* **Task details**:
Use the entries below and reproduce exactly the lines from the one containing "(a.plans.flatMap fun x" down to the one containing "4 (R12). Only", both of them included.

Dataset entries

++++

/-- The latch window opens 20,000 ns before its end: the test of R166; latch copies and selections are sent (R226). -/
def execLatchWindowOpen (id : Nat) (s : State) : Result :=
  .next (
    match s.admittedOf id with
    | some a =>
      if a.opened || decide (s.now < a.windowEnd - 20000) then s
      else
        let ls := s.waitingLayers a
        let tried (sl : Nat) := (tabGet a.waited sl).getD 0
        let lacking := ls.filter fun sl => !s.hasNewer a sl
        let failed := lacking.filter fun sl => decide (tried sl < lyr a.view sl Lyr.READY_WAIT)
        s.putAdmitted { a with
          opened := true
          waitOk := decide (failed = [])
          waited := failed.foldl (fun w sl => tabPut sl (tried sl + 1) w) a.waited
          exhausted := lacking.filter fun sl => decide (lyr a.view sl Lyr.READY_WAIT ≤ tried sl)
          copies := []
          acked := []
          decision := none
          decided := [] }
    | none => s)

/-- Apertures that a pipe creates as its island accepts a latch copy (R158): credit zero. -/
def State.newApertures (s : State) (a : Admitted) (p : Nat) : State :=
  let s := s.refillPipe p
  (a.plans.flatMap fun x => x.2.rates.filterMap fun r =>
      if r.1 % 64 = p then (planAperture x.2 r.1).map fun y => (r.1, y.1, y.2) else none).foldl (fun s r =>
    if (tabGet s.apertures r.1).isSome then s
    else { s with apertures := tabPut r.1 ⟨r.2.1, apertureBurst a.view r.1 r.2.2, 0⟩ s.apertures }) s

/-- An island accepts its latch copy and acknowledges it; `lost` says that the acknowledgement is lost on its way to island 4 (R12). Only
what reaches Ephemeris by the decision point counts (R21). -/
def execLatchCopyReceive (id : Nat) (island : IslandId) (lost : Bool) (s : State) : Result :=
  .next (
    match s.admittedOf id with
    | some a =>
      if !a.opened || !a.need.contains island || a.copies.contains island || a.decision.isSome || !s.islandOn island then s
      else
        let late := decide (a.windowEnd - 100 < s.now)
        let a := { a with copies := island.val :: a.copies, acked := if lost || late then a.acked else island.val :: a.acked }
        let s := (s.pipesAt island).foldl (fun s p => s.newApertures a p) (s.putAdmitted a)
        if lost then s.crossingLoss 4 none else s
    | none => s)

/-! Moves (R228). -/

/-- A move is reported: before its result has been delivered through that result, afterwards by the word, the event and
`EPH_STATUS`. -/
def State.reportMove (s : State) (a : Admitted) (frame : Nat) : State :=
  if !a.told then
    match s.commit a.id with
    | some c => s.putCommit { c with verdict := some 1, frame := frame }
    | none => s
  else
    let s := if a.result = 0 ∨ 160 ≤ a.by_ then s
      else s.deviceWrite a.fn a.result (toBytes 8 (resultWord 1 false a.ticket frame)) 4
    let s := if 160 ≤ a.by_ then s else s.raise (srcCommitMoved a.by_) 0 (a.ticket + 65536 * (frame % 65536)) 4
    (s.fset Reg.EPH_STATUS Bit.EPH_STATUS_MOVED 1).fsat Reg.EPH_STATUS Bit.EPH_STATUS_MOVE_COUNT

/-- A commit is placed at the reference group's next frame that meets no conflict with an earlier commit. -/
def State.moveOne (s : State) (a : Admitted) : State :=
  let i := s.orderOf a.id
  let s0 := { s with admitted := s.admitted.take i }
  let old := s0.newest
  let groups := groupsOf a.mask
  let g0 := groups.headD 0
  let t0 := ((a.frames.find? (·.1 = g0)).map (·.2.2)).getD 0
  let p := match s0.clockHead a.view g0 with
    | some k => s0.placeFrom old a.view groups k s0.admitted 65536 (s0.frameAt k t0 + 1)
    | none =>
      let rh := leastMember a.view g0
      s0.placeStart old a.view groups s0.admitted (a.windowEnd + s.framePeriod a.view rh (vtotalOf a.view rh) / 65536)
  (s.putAdmitted { a with frames := p.frames, headFrames := p.headFrames, windowEnd := p.windowEnd, opened := false }).reportMove
    a p.frame

/-- Later commits that would fall at or before a moved one move after it, in order; `n` bounds them. -/
def State.moveLater (s : State) : Nat → Nat → State
  | 0, _ => s
  | n + 1, i =>
    match s.admitted[i]? with
    | none => s
    | some a =>
      let s := if State.conflicts (s.admitted.take i) ⟨a.frames, [], 0, 0⟩ then s.moveOne a else s
      s.moveLater n (i + 1)

/-- The decision point, 100 ns before the window ends (R21, R226): go when every acknowledgement has arrived and the test of R166 passed; otherwise
withdraw, and the commit moves. -/
def execDecisionPoint (id : Nat) (s : State) : Result :=
  .next (
    match s.admittedOf id with
    | some a =>
      if !a.opened || a.decision.isSome || decide (s.now < a.windowEnd - 100) then s
      else
        let acks := a.need.all a.acked.contains
        let s := if acks then s else s.fset Reg.EPH_STATUS Bit.EPH_STATUS_LATE_ACK 1
        if acks && a.waitOk then s.putAdmitted { a with decision := some true }
        else
          let a := { a with decision := some false }
          let s := (s.putAdmitted a).moveOne a
          (s.moveLater s.admitted.length (s.orderOf id + 1)).showHeld
    | none => s)

/-- An island receives the first copy of a decision to reach it: on a withdraw it discards its latch copy. -/
def execDecisionReceive (id : Nat) (island : IslandId) (s : State) : Result :=
  .next (
    match s.admittedOf id with
    | some a =>
      match a.decision with
      | some go =>
        if !a.copies.contains island || a.decided.any (·.1 = island.val) then s
        else if go then s.putAdmitted { a with decided := (island.val, true) :: a.decided }
        else s.putAdmitted { a with copies := a.copies.erase island }
      | none => s
    | none => s)

/-! Taking effect (R20, R27, R227, R229). -/

/-- The word belongs to a pool table or coefficient set (R182, R190). -/
def poolWord (off : Nat) : Bool := match shadowObj off with | some o => isPool o | none => false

++++

* **Answer section**:
  (a.plans.flatMap fun x => x.2.rates.filterMap fun r =>
      if r.1 % 64 = p then (planAperture x.2 r.1).map fun y => (r.1, y.1, y.2) else none).foldl (fun s r =>
    if (tabGet s.apertures r.1).isSome then s
    else { s with apertures := tabPut r.1 ⟨r.2.1, apertureBurst a.view r.1 r.2.2, 0⟩ s.apertures }) s

/-- An island accepts its latch copy and acknowledges it; `lost` says that the acknowledgement is lost on its way to island 4 (R12). Only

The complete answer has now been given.